▶ Task description: Beginning with the very first line, please reproduce the entries exactly through the line containing "order P(g) -/".

▶ Records provided:
-- ==== Sys2Proof/Machine/Access.lean ====
section
/-! DEFINITION. Accesses after issue: the program order of a group's accesses, one lane performed per step, the queues of the
paths outside the order, and the arrival of late values (09_memory R182 to R190, 05_integer R94, R95, 06_float R118,
13_ordering R273 to R278). -/

namespace Sys2Proof.Machine

/-! ## Program order P(g) -/

/-- Whose program order an access stands in: slices and the group sequencer share their group's (R273). -/
def orderOf : UnitRef → UnitRef
  | .slice b g _ => .group b g
  | u => u

def State.ctxOf (s : State) (u : UnitRef) : Nat :=
  match u.block? with
  | some b => ((s.blk? b).map (·.ctx)).getD 0
  | none => ((s.entry? (s.launchOf u)).map (·.ctx)).getD 0

def State.descOf (s : State) (u : UnitRef) : Desc :=
  match u.block? with
  | some b => ((s.blk? b).map (·.desc)).getD Desc.none
  | none => (s.desc? (s.launchOf u)).getD Desc.none

def Access.returns (a : Access) : Bool := match a.kind with | .load | .loadSys => true | _ => a.sym.isSome || a.dst.isSome

/-- Whether a lane keeps later accesses of its order waiting: it has not taken its place, or it is a poisoned store record
(R189). -/
def LaneAcc.blocks (a : Access) (x : LaneAcc) : Bool :=
  match x.st with
  | .todo | .page _ => true
  | .failed _ => !a.returns
  | _ => false

def Access.blocks (a : Access) : Bool := a.lanes.any (LaneAcc.blocks a)

/-- Whether the accesses of a unit `v` stand in the program order of a unit: those of its own order, and those of the sequencers
above it (R70, R273). -/
def State.inOrder (s : State) (u v : UnitRef) : Bool :=
  orderOf v == orderOf u ||
    (match v with
     | .block b => u.block? == some b && u.rank ≤ 2
     | .gang l k => u.rank ≤ 3 && ((u.block?.bind s.blk?).map fun x => x.launch == l && x.gangNo == k).getD false
     | .grid l => u.rank ≤ 4 && s.launchOf u == l
     | _ => false)

/-- Accesses of an order that precede one. -/
def State.earlier (s : State) (a : Access) : List Access :=
  (s.qs.accs.takeWhile fun b => b.id != a.id).filter fun b => s.inOrder a.unit b.unit

def State.ordered (s : State) (u : UnitRef) : List Access := s.qs.accs.filter fun b => s.inOrder u b.unit

def State.mapAcc (s : State) (id : Nat) (f : Access → Access) : State :=
  s.setQs { s.qs with accs := s.qs.accs.map fun a => if a.id = id then f a else a }

def Access.mapLane (a : Access) (i : Nat) (f : LaneAcc → LaneAcc) : Access :=
  { a with lanes := a.lanes.mapIdx fun j x => if j = i then f x else x }

def State.mapLane (s : State) (id i : Nat) (f : LaneAcc → LaneAcc) : State := s.mapAcc id fun a => a.mapLane i f

def AccKind.need : AccKind → Need | .load | .loadSys => .r | .store | .storeSys => .w | .atomic .. => .rw
def AccKind.isAtomic : AccKind → Bool | .atomic .. => true | _ => false

/-! ## Failing (R95, R189) -/

/-- Whether a lane of an access still needs a symbol. -/
def LaneAcc.needsSym (a : Access) (p : Nat × Nat) (y : LaneAcc) : Bool :=
  (match y.st with | .todo | .hole => true | _ => false) &&
    (y.parts.any (fun c => c.sym? == some p) || (a.kind.isWrite && y.data.any fun c => c.sym? == some p))

def LaneAcc.fail (c : Cause) (y : LaneAcc) : LaneAcc := { y with st := .failed c }

/-- Fails the lanes of an access that `hit` names; a store becomes a poisoned store record. Lanes whose address is still late
make no access then (R405). -/
def Access.failLanes (a : Access) (c : Cause) (hit : LaneAcc → Bool) : Access :=
  let one (y : LaneAcc) : LaneAcc :=
    if hit y then LaneAcc.fail c y else if y.addr.isNone && y.st == .todo then { y with st := .void } else y
  { a with lanes := a.lanes.map one, poison := if a.returns then a.poison else a.poison.or (some c) }

def Sym.setPoison (c : Cause) (x : Sym) : Sym := { x with poison := x.poison.or (some c) }

/-- A symbol is poisoned, and the poison passes on through every queued access that needs it (R187, R405). -/
def State.passPoison (c : Cause) : Nat → Nat × Nat → State → State
  | 0, _, s => s
  | n + 1, p, s =>
    let s1 := s.mapSym p.1 p.2 fun x => Sym.setPoison c x
    let victims := s1.qs.accs.filter fun a => a.lanes.any (LaneAcc.needsSym a p)
    if victims.isEmpty then s1
    else
      let gone (h : Nat × Nat × Nat × Nat) : Bool := victims.any fun a => a.id == h.2.1 &&
        (match a.lanes[h.2.2.1]? with | some y => LaneAcc.needsSym a p y | none => false)
      let s2 := s1.setMem { s1.mem with holes := s1.mem.holes.filter fun h => !gone h }
      let mark (a : Access) : Access := if victims.any (·.id == a.id) then a.failLanes c (LaneAcc.needsSym a p) else a
      let s3 := s2.setQs { s2.qs with accs := s2.qs.accs.map mark }
      (victims.filterMap (·.sym)).foldl (fun t q => t.passPoison c n q) s3

/-- A lane fails: its symbol is poisoned, or the access becomes a poisoned store record. -/
def State.failLane (s : State) (a : Access) (i : Nat) (c : Cause) : State :=
  let t := s.mapLane a.id i fun x => { x with st := .failed c }
  match a.sym with
  | some p => t.passPoison c (s.qs.accs.length + 1) p
  | none => if a.returns then t else t.mapAcc a.id fun b => { b with poison := b.poison.or (some c) }

/-- A lane's access that waits for the driver. -/
def Access.pageTag? (a : Access) : Option Nat := a.lanes.findSome? fun x => match x.st with | .page t => some t | _ => none

/-! ## Data -/

/-- The bytes of known cells, lowest register first. -/
def cellsBytes (cs : List Cell) (n : Nat) : Option (List Byte) :=
  if cs.all (fun c => c.word?.isSome) then
    some ((cs.flatMap fun c => leBytes 4 ((c.word?.getD 0).toNat)).take n)
  else none

/-- The new value of an atomic (R256, R257): a is the old value, b and c the operands. -/
def atomicNew (op : AtOp) (wide : Bool) (a b c : Nat) : Nat :=
  let w := if wide then 64 else 32
  match op with
  | .add => (a + b) % 2 ^ w
  | .min uns => if uns then min a b else (if signedOf w a ≤ signedOf w b then a else b)
  | .max uns => if uns then max a b else (if signedOf w a ≤ signedOf w b then b else a)
  | .and => a &&& b
  | .or => a ||| b
  | .xor => a ^^^ b
  | .xchg => b
  | .cas => if a = b then c else a
  | .fadd =>
    let f := FFmt.of (if wide then .f64 else .f32)
    (fltAdd f ⟨.rne, true, false⟩ (f.read a) (f.read b)).1
  | .inc => if b ≤ a then 0 else a + 1

/-- Applies an access to bytes of M: what it reads, and what it writes. -/
def applyKind (k : AccKind) (n : Nat) (old data : List Byte) : Option (List Byte) :=
  match k with
  | .load | .loadSys => none
  | .store | .storeSys => some data
  | .atomic op wide => some (leBytes n (atomicNew op wide (leNat old) (leNat (data.take n)) (leNat (data.drop n))))

/-! ## Queues -/

def QEntry.overlaps (e : QEntry) (key n : Nat) : Bool := e.key < key + n && key < e.key + e.width

/-- Entries of an order in the system queues. -/
def State.sqOf (s : State) (u : UnitRef) : List QEntry := s.qs.sq.filter fun e => orderOf e.unit == orderOf u
def State.tqOf (s : State) (u : UnitRef) : List QEntry := s.qs.tq.filter fun e => orderOf e.unit == orderOf u
def State.mqOf (s : State) (u : UnitRef) : List MEntry := s.qs.mq.filter fun e => orderOf e.unit == orderOf u

/-- No entry added by the unit's order stands in Tq or Mq. -/
def State.windowsDrained (s : State) (u : UnitRef) : Bool := (s.tqOf u).isEmpty && (s.mqOf u).isEmpty

/-- Y(x): a byte of a captured line. -/
def State.yByte (s : State) (ctx key : Nat) : Option Byte :=
  (s.qs.ycap.find? fun e => e.1 == ctx && e.2.1 == lineOf key).bind fun e => e.2.2[key % 128]?

def State.emptyY (s : State) (ctx : Nat) : State := s.setQs { s.qs with ycap := s.qs.ycap.filter fun e => e.1 != ctx }

/-- A system-scope read of one byte: the newest overlapping store entry of the order's queues, else Y, else M (R275). -/
def State.sysByte (s : State) (u : UnitRef) (ctx key : Nat) : Byte :=
  match (s.sqOf u).reverse.find? fun e => !e.kind.isAtomic && e.overlaps key 1 with
  | some e => e.data.getD (key - e.key) 0
  | none => (s.yByte ctx key).getD (readByte s.mem.bytes key)

def State.addSq (s : State) (e : QEntry) : State := s.setQs { s.qs with sq := s.qs.sq ++ [e] }
def State.addTq (s : State) (e : QEntry) : State := s.setQs { s.qs with tq := s.qs.tq ++ [e] }
def State.addMq (s : State) (es : List MEntry) : State := s.setQs { s.qs with mq := s.qs.mq ++ es }

/-! ## One lane in its place -/

/-- The channel pair of a frame: die x 6 + pair (R385, DESIGN CHOICE log 31). -/
def pairOfFrame (f : Nat) : Nat := homeDie (f * 65536) * 6 + Config.pairOf f % 6

/-- Accesses to a page that a bias flip holds, or whose channel pair is being recalibrated, wait at the home die (R376, R391). -/
def State.heldPage (s : State) (key : Nat) : Bool :=
  (s.qs.flips.any fun f => f.page == key / 65536) ||
    (match s.svc.busy with
     | some (1, i, _) => isPackage key && pairOfFrame (key / 65536) == i
     | _ => false)

def State.heldIa (s : State) (ia : Nat) : Bool :=
  match s.chip.s2busy with
  | some (.unmap c lv a) | some (.inval c lv a) => ia / levelBytes lv == (c * 2 ^ 46 + a % 2 ^ 46) / levelBytes lv
  | some (.untable f) => ia / 2 ^ 46 == frameOwner (s.frameWord f)
  | none => false

/-! ## Tokens of a home slice (R193) -/

def State.tokens (s : State) (slice ctx : Nat) : Nat :=
  ((s.mem.buckets.find? fun b => b.1 == slice && b.2.1 == ctx).map (·.2.2)).getD 0
def State.spill (s : State) (slice : Nat) : Nat := lookupD 0 slice s.mem.spills
def State.borrowed (s : State) (slice ctx : Nat) : Nat :=
  ((s.mem.borrows.find? fun b => b.1 == slice && b.2.1 == ctx).map (·.2.2)).getD 0

/-- A context may draw on the pool: it pays by tokens, its bucket is empty, and CAP leaves it more in this microsecond. -/
def State.mayBorrow (s : State) (slice ctx : Nat) : Bool :=
  let w := (s.cr ctx 0x33).toNat
  bitsOf w 0 16 != 0 && s.tokens slice ctx == 0 && s.borrowed slice ctx < bitsOf w 24 8

/-- Contexts other than one that wait on the pool of a slice with an access. -/
def State.poolRivals (s : State) (slice ctx : Nat) : List Nat :=
  (s.qs.accs.filter fun a => a.lanes.any fun y => y.st == .todo && (match y.tgt with | .inter ia => homeSlice ia == slice | _ => false)).map
    (fun a => s.ctxOf a.unit) |>.filter fun c => c != ctx && s.mayBorrow slice c

/-- The pool serves waiting contexts in round-robin order, from the one after the context that it served last. -/
def State.poolTurn (s : State) (slice ctx : Nat) : Bool :=
  let last := lookupD 63 slice s.mem.turns
  let dist (c : Nat) : Nat := (c + 64 - (last + 1) % 64) % 64
  (s.poolRivals slice ctx).all fun c => dist ctx ≤ dist c
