-- ==== Sys2Proof/Machine/Control.lean ====
section
/-! DEFINITION. The control class: branches, loops, calls, lane masks, `regang`, `done` and votes (04_control R75 to R84). -/

namespace Sys2Proof.Machine

/-! ## What a control instruction makes of each unit -/

/-- The turn of one unit: the change of its sequencer, the address it goes to, and whether its clause ends here. -/
structure Turn where
  unit : UnitRef
  next : Option Nat
  ends : Bool
  upd : Seq → Seq

def Turn.same (x y : Turn) : Bool := x.next == y.next && x.ends == y.ends

def ClauseRun.turn (c : ClauseRun) (t : Turn) : ClauseRun := { c with next := t.next, ended := t.ends }

/-- Applies the turns of the units that issue. Where they differ, the slices issue separately from here (R76, R77); a slice that stood
at the instruction apart from the issuing one moves past it too. -/
def turnAll (h : Here) (ts : List Turn) (s : State) : State :=
  let s1 := ts.foldl (fun t x => t.mapSeq x.unit x.upd) s
  match ts with
  | [] => s1
  | t :: _ =>
    if ts.all t.same then ts.foldl (fun r x =>
      let r1 := r.mapSeq x.unit fun q => { q with clause := q.clause.map fun c => c.turn t }
      if x.unit = h.u then r1 else r1.advance x.unit) s1
    else ts.foldl (fun r x =>
      let c := ({ h.c with team := [x.unit.sliceNo] } : ClauseRun).turn x
      r.mapSeq x.unit fun q => if x.unit = h.u then { q with clause := some c }
                               else { q with clause := some c.advance, park := .none }) s1

/-- A target address: 8 x TARGET from the clause header, sign-extended (R47). -/
def Here.target (h : Here) (t : BitVec 20) : Nat := pcWrap (h.c.addr + 8 * t.toInt)
/-- A join address (R47). -/
def Here.join (h : Here) (j : BitVec 16) : Nat := pcWrap (h.c.addr + 8 * j.toNat)

/-- The later of RE and an address (R65). -/
def laterRe (re : Option Nat) (a : Nat) : Option Nat := some (match re with | some r => max r a | none => a)

/-- SCOPE where a slice-scope control instruction finds lanes masked or waiting (R66). -/
def slicesWhole (h : Here) (s : State) : Except Stop Unit :=
  if h.isSlice && h.units.any fun u => ((s.seq? u).map Seq.laneState).getD false then .error (trapC .scope) else .ok ()

/-- The condition, count or displacement of each unit, checked (R64, R68, R76). -/
def condOf (h : Here) (s : State) (c : Src) : Except Stop (List (UnitRef × Nat)) := do
  let vs ← allOk (h.units.map fun u => (if h.isSlice then s.readSlice h u .w32 c else s.readUpper h .w32 c).map fun v => (u, v))
  if h.boundsOk (srcRegs [(c, .w32)]) then .ok () else .error (trapC .regbound)
  let late := vs.flatMap fun v => v.2.syms
  if late ≠ [] then waitSyms s h.u late else .ok (vs.map fun v => (v.1, v.2.num))

/-! ## Slices of one group that stand apart (R76, R77) -/

/-- A slice stands before the instruction at a clause's position, itself or with the slice that leads it. -/
def State.standsBefore (s : State) (addr pos : Nat) (v : UnitRef) : Bool :=
  let at_ (w : UnitRef) : Bool := match s.seq? w with
    | some q => (match q.clause with
      | some c => c.addr == addr && c.pos == pos && !c.ended && c.team.contains v.sliceNo
      | none => false)
    | none => false
  at_ v || (s.siblings v).any at_

/-- The live slices of the group that this issue does not hold. -/
def otherSlices (h : Here) (s : State) : List UnitRef :=
  (s.children (.group h.b h.g)).filter fun v => !s.retired v && !h.units.contains v
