/-- MEMORY_ACCESS_COMPLETE: an access without a late value is over once every lane has performed, and its counters fall
(R190); or the data that its next lane reads has an uncorrectable error (R180, R189); or the target chip refuses the load of
its next lane (R382). -/
def execMemoryAccessComplete (a : Nat) (dataErr refused : Bool) (s : State) : Host.Outcome State Fault Refusal :=
  match s.access? a with
  | none => .next s
  | some x =>
    if dataErr || refused then
      (match x.nextLane with
       | some (y, i) =>
         let peer : Bool := match y.tgt with
           | .inter ia => (match s.route ia false with | .sys (.peer _) _ => !x.kind.isWrite | _ => false)
           | _ => false
         if !x.isMatrixLine && x.kind.need.reads && y.st == .todo && !(s.earlier x).any Access.blocks && (dataErr || peer) then
           .next (s.failLane x i (if dataErr then .dataerr else .isolation))
         else if x.isMatrixLine && dataErr then .next (lostLine x i s)
         else .next s
       | none => .next s)
    else if !x.returns && s.accDone x then .next (s.dropAcc x)
    else .next s

end Sys2Proof.Machine
end

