/-- The bytes of a unit reach the command: writes that are whole join the engine queue. -/
def takeUnit (x : Blk) (c : Cmd) (n : Nat) (p : Piece) (bs : List Byte) (s : State) : State :=
  let buf := c.buf ++ bs.zipIdx.map fun q => (p.off + q.2, q.1)
  let full := fullWrites c p buf
  let es := full.filterMap fun w => (c.key? true w.1.dst).map fun k =>
    ({ b := x.id, seq := c.seq, idx := w.2, vaddr := w.1.dst, key := k
       data := (List.range w.1.len).map fun o => (lookup? (w.1.off + o) buf).getD 0
       shadow := c.shadow
       mark := (c.trans.find? fun t => t.1 && t.2.1 == w.1.dst / 65536).any fun t => t.2.2.2 } : EEntry)
  let left := buf.filter fun q => !(full.any fun w => w.1.off ≤ q.1 && q.1 < w.1.off + w.1.len)
  let s1 := s.mapCmd x.id c.seq fun d => { d with read := d.read ++ [n], buf := left }
  s1.setQs { s1.qs with eq := s1.qs.eq ++ es }

/-- Every destination page that a unit's writes reach is translated; a shadow command has all of them (R238). -/
def Cmd.dstReady (c : Cmd) (p : Piece) : Bool :=
  if c.shadow then (c.pages true).all fun va => (c.key? true va).isSome
  else c.writes.all fun w => !(w.off < p.off + p.len && p.off < w.off + w.len) || (c.key? true w.dst).isSome

/-- The channel freezes before a refused unit, and its record is posted (R233, R342). -/
def refuseCmd (x : Blk) (c : Cmd) (cause : Cause) (va : Nat) (s : State) : State :=
  ((s.bump.mapBlk x.id fun y => { y with frozen := true }).mapCmd x.id c.seq fun d => { d with refused := some cause }).addRecord
    (s.engineRecord x c cause va 0)

/-- The members that read for a unit of a command, with their blocks: the command itself, or its formed collective's. -/
def State.readers (s : State) (x : Blk) (c : Cmd) : List (Nat × Cmd) := if c.coll.isNone then [(x.id, c)] else s.collOf x.ctx c

/-- The command whose source lies behind a path that does not stand, or that the far chip refuses, with the byte's address. -/
def State.refusedRead (s : State) (x : Blk) (c : Cmd) (p : Piece) : Option (Blk × Cmd × Nat) :=
  let down (d : Cmd) (va len : Nat) : Bool := ((d.keys false va len).getD []).any fun k =>
    !s.pathUp k || (s.env.refused && 2 ^ 57 ≤ k && k < 2 ^ 60)
  if c.coll.isNone then (if down c p.src p.len then some (x, c, p.src) else none)
  else (s.readers x c).findSome? fun m =>
    (((m.2.ranges false).flatMap fun g => pagePieces g.1 g.2).find? fun g => down m.2 g.1 1).bind fun g =>
      (s.blk? m.1).map fun y => (y, m.2, g.1)

/-- ENGINE_READ: a pending command reads one unit; `dataErr` says that its source data has an uncorrectable error; a source behind a
route or host link that is down, or that the far chip refuses, freezes its channel (R233, R382). -/
def execEngineRead (b seq unit : Nat) (dataErr : Bool) (s : State) : Host.Outcome State Fault Refusal :=
  match s.blk? b with
  | none => .next s
  | some x =>
    match x.pending? seq, x.frozen with
    | some c, false =>
      (match c.units[unit]? with
       | none => .next s
       | some p =>
         if c.read.contains unit || !s.cmdMayRead c || !c.dstReady p then .next s
         else match s.refusedRead x c p with
         | some (y, d, va) => .next (refuseCmd y d .isolation va s)
         | none => match unitBytes s x c p, s.payEngine x.ctx p.src (p.off == 0) with
           | some bs, some s0 =>
             if dataErr then .next (s.faultCmd x c .dataerr p.src 5)
             else
               let s1 := match c.coll, c.keys false p.src p.len with
                 | none, some (k :: _) => s0.engTouch k false
                 | _, _ => s0
               .next (takeUnit x c unit p bs s1)
           | _, _ => .next s)
    | _, _ => .next s

/-- Whether a command has read every unit and drained every write. -/
def State.cmdDrained (s : State) (b : Nat) (c : Cmd) : Bool :=
  (List.range c.units.length).all c.read.contains && c.buf.isEmpty && !(s.qs.eq.any fun e => e.b == b && e.seq == c.seq)

/-- A command whose units have been read and whose writes have drained reaches STATE 1; the members of a collective reach it
together (R235, R276). -/
def State.finishCmd (s : State) (b seq : Nat) : State :=
  match (s.blk? b).bind fun x => (x.pending? seq).map fun c => (x, c) with
  | none => s
  | some (x, c) =>
    if !s.cmdDrained b c then s
    else if c.coll.isNone then s.endCmds b (·.seq == seq) 1 0 0
    else
      let ms := s.collOf x.ctx c
      if ms.all fun p => s.cmdDrained p.1 p.2 then ms.foldl (fun t p => t.endCmds p.1 (·.seq == p.2.seq) 1 0 0) s else s

/-- Whether two runs of bytes meet. -/
def meets (a n b m : Nat) : Bool := a < b + m && b < a + n

/-- The byte of M that a write of a command would reach now: by its translation, else by the page's shadow frame or leaf. -/
def State.writeKey (s : State) (ctx : Nat) (c : Cmd) (va : Nat) : Option Nat :=
  (c.key? true va).or ((s.stage1 ctx va).bind fun p =>
    if c.shadow then (lookup? (p.2 / 65536) (s.ctx ctx).shadow).map fun f => f * 65536 + va % 65536
    else match s.route p.2 true with | .pkg k | .sys _ k => some k | _ => none)

/-- A write of a command reaches bytes of another one of its block: bytes of M, or in the same mode the same virtual or intermediate
addresses (R232, R235). -/
def State.reaches (s : State) (ctx : Nat) (c : Cmd) (w : Piece) (e : EEntry) : Bool :=
  let ia (va : Nat) : Option Nat := (s.stage1 ctx va).map (·.2)
  let meet (p q : Option Nat) : Bool := match p, q with | some a, some b => meets a w.len b e.data.length | _, _ => false
  (c.shadow == e.shadow && (meets w.dst w.len e.vaddr e.data.length || meet (ia w.dst) (ia e.vaddr))) ||
    meet (s.writeKey ctx c w.dst) (some e.key)

/-- The two conditions of R276 under which an entry drains. -/
def State.mayDrain (s : State) (x : Blk) (e : EEntry) : Bool :=
  match x.pending? e.seq with
  | none => false
  | some c =>
    let ok (d : Cmd) (w : Piece × Nat) : Bool := !s.reaches x.ctx d w.1 e || s.drained x.id d w.1 w.2
    (c.writes.zipIdx.all fun w => e.idx ≤ w.2 || ok c w) &&
      (x.cmds.all fun d => d.st != 0 || c.issue < d.issue || (c.issue == d.issue && c.seq ≤ d.seq) || d.writes.zipIdx.all (ok d)) &&
      (List.range e.data.length).all (fun o => !s.heldPage (e.key + o)) && !x.frozen

/-- DRAIN_ENGINE_WRITE: an entry of the block's engine queue is written; a path that is down, or a refusal of the far chip, freezes the
channel (R233, R382). -/
def execDrainEngineWrite (b idx : Nat) (s : State) : Host.Outcome State Fault Refusal :=
  match s.blk? b, (s.qs.eq.filter (·.b == b))[idx]? with
  | some x, some e =>
    if !s.mayDrain x e then .next s
    else if !s.pathUp e.key || (s.env.refused && 2 ^ 57 ≤ e.key && e.key < 2 ^ 60) then
      (match x.pending? e.seq with
       | some c => .next (refuseCmd x c .isolation e.vaddr s)
       | none => .next s)
    else match s.payEngine x.ctx e.vaddr (e.idx == 0) with
    | none => .next s
    | some s0 =>
      let n := e.data.length
      let olds := (List.range n).map fun o => (e.key + o, readByte s.mem.bytes (e.key + o))
      let keep (d : Cmd) : Cmd := { d with before := d.before ++ olds.filter fun p => (lookup? p.1 d.before).isNone }
      let s1 := (s0.engTouch e.key true).setQs { (s0.engTouch e.key true).qs with eq := s.qs.eq.erase e }
      let s2 := ((s1.poke e.key e.data).markDraft e.mark e.key n).mapCmd b e.seq keep
      .next (s2.finishCmd b e.seq)
  | _, _ => .next s

/-! ## PAGE_BOUNDARY_REVALIDATION (R233) -/

/-- The next global page that a command's streams have not translated: whether a destination, and its first byte there. -/
def Cmd.nextPage (c : Cmd) : Option (Bool × Nat) :=
  let of (dst : Bool) : List (Nat × Bool × Nat) := ((c.ranges dst).flatMap fun g =>
    (pagePieces g.1 g.2).map fun p => ((p.1 + 2 ^ 64 - g.1) % 2 ^ 64, dst, p.1)).filter fun p => (c.key? dst p.2.2).isNone
  ((of false ++ of true).foldl (fun m p => match m with
    | some (q : Nat × Bool × Nat) => if p.1 < q.1 then some p else some q
    | none => some p) none).map (·.2)

def execPageBoundaryRevalidation (b seq : Nat) (s : State) : Host.Outcome State Fault Refusal :=
  match s.blk? b with
  | none => .next s
  | some x =>
    match x.pending? seq, x.frozen with
    | some c, false =>
      if c.paused.isSome then .next s
      else (match c.nextPage with
       | none => .next s
       | some (dst, va) =>
         let carry (s : State) (k : Nat) (m : Bool) : State := s.mapCmd b seq fun d => { d with trans := d.trans ++ [(dst, va / 65536, k - va % 65536, m)] }
         match s.stage1 x.ctx va with
         | none => .next (refuseCmd x c .range va s)
         | some (r, ia) =>
           if !(if dst then rightW r else rightR r) then .next (refuseCmd x c .prot va s)
           else if s.heldIa ia then .next s
           else match s.route ia dst with
             | .refused => .next (refuseCmd x c .isolation va s)
             | .prot => .next (refuseCmd x c .prot va s)
             | .miss _ =>
               let (t, tag) := s.pageMiss ia 3
               .next (t.mapCmd b seq fun d => { d with paused := some tag })
             | .pkg k =>
               if s.heldPage k then .next s
               else
                 let mark := dst && c.marks.contains (va / 65536)
                 if !(c.shadow && dst) then .next (carry s k mark)
                 else (match s.stage2 ia with
                   | .leaf _ _ _ 3 =>
                     (match (s.takeShadow x.ctx [va]).map fun t => (t, lookup? (ia / 65536) (t.ctx x.ctx).shadow) with
                      | some (t, some f) => .next (carry t (f * 65536 + va % 65536) mark)
                      | _ => .next (s.endCmds b (·.seq == seq) 5 0 2))
                   | _ => .next (s.endCmds b (·.seq == seq) 5 0 3))
             | .sys _ k =>
               if s.heldPage k then .next s
               else if c.shadow && dst then .next (s.endCmds b (·.seq == seq) 5 0 3)
               else .next (carry s k false))
    | _, _ => .next s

▶ Output below:
-- ==== Sys2Proof/Machine/Access.lean ====
section
/-! DEFINITION. Accesses after issue: the program order of a group's accesses, one lane performed per step, the queues of the
paths outside the order, and the arrival of late values (09_memory R182 to R190, 05_integer R94, R95, 06_float R118,
13_ordering R273 to R278). -/

namespace Sys2Proof.Machine

/-! ## Program order P(g) -/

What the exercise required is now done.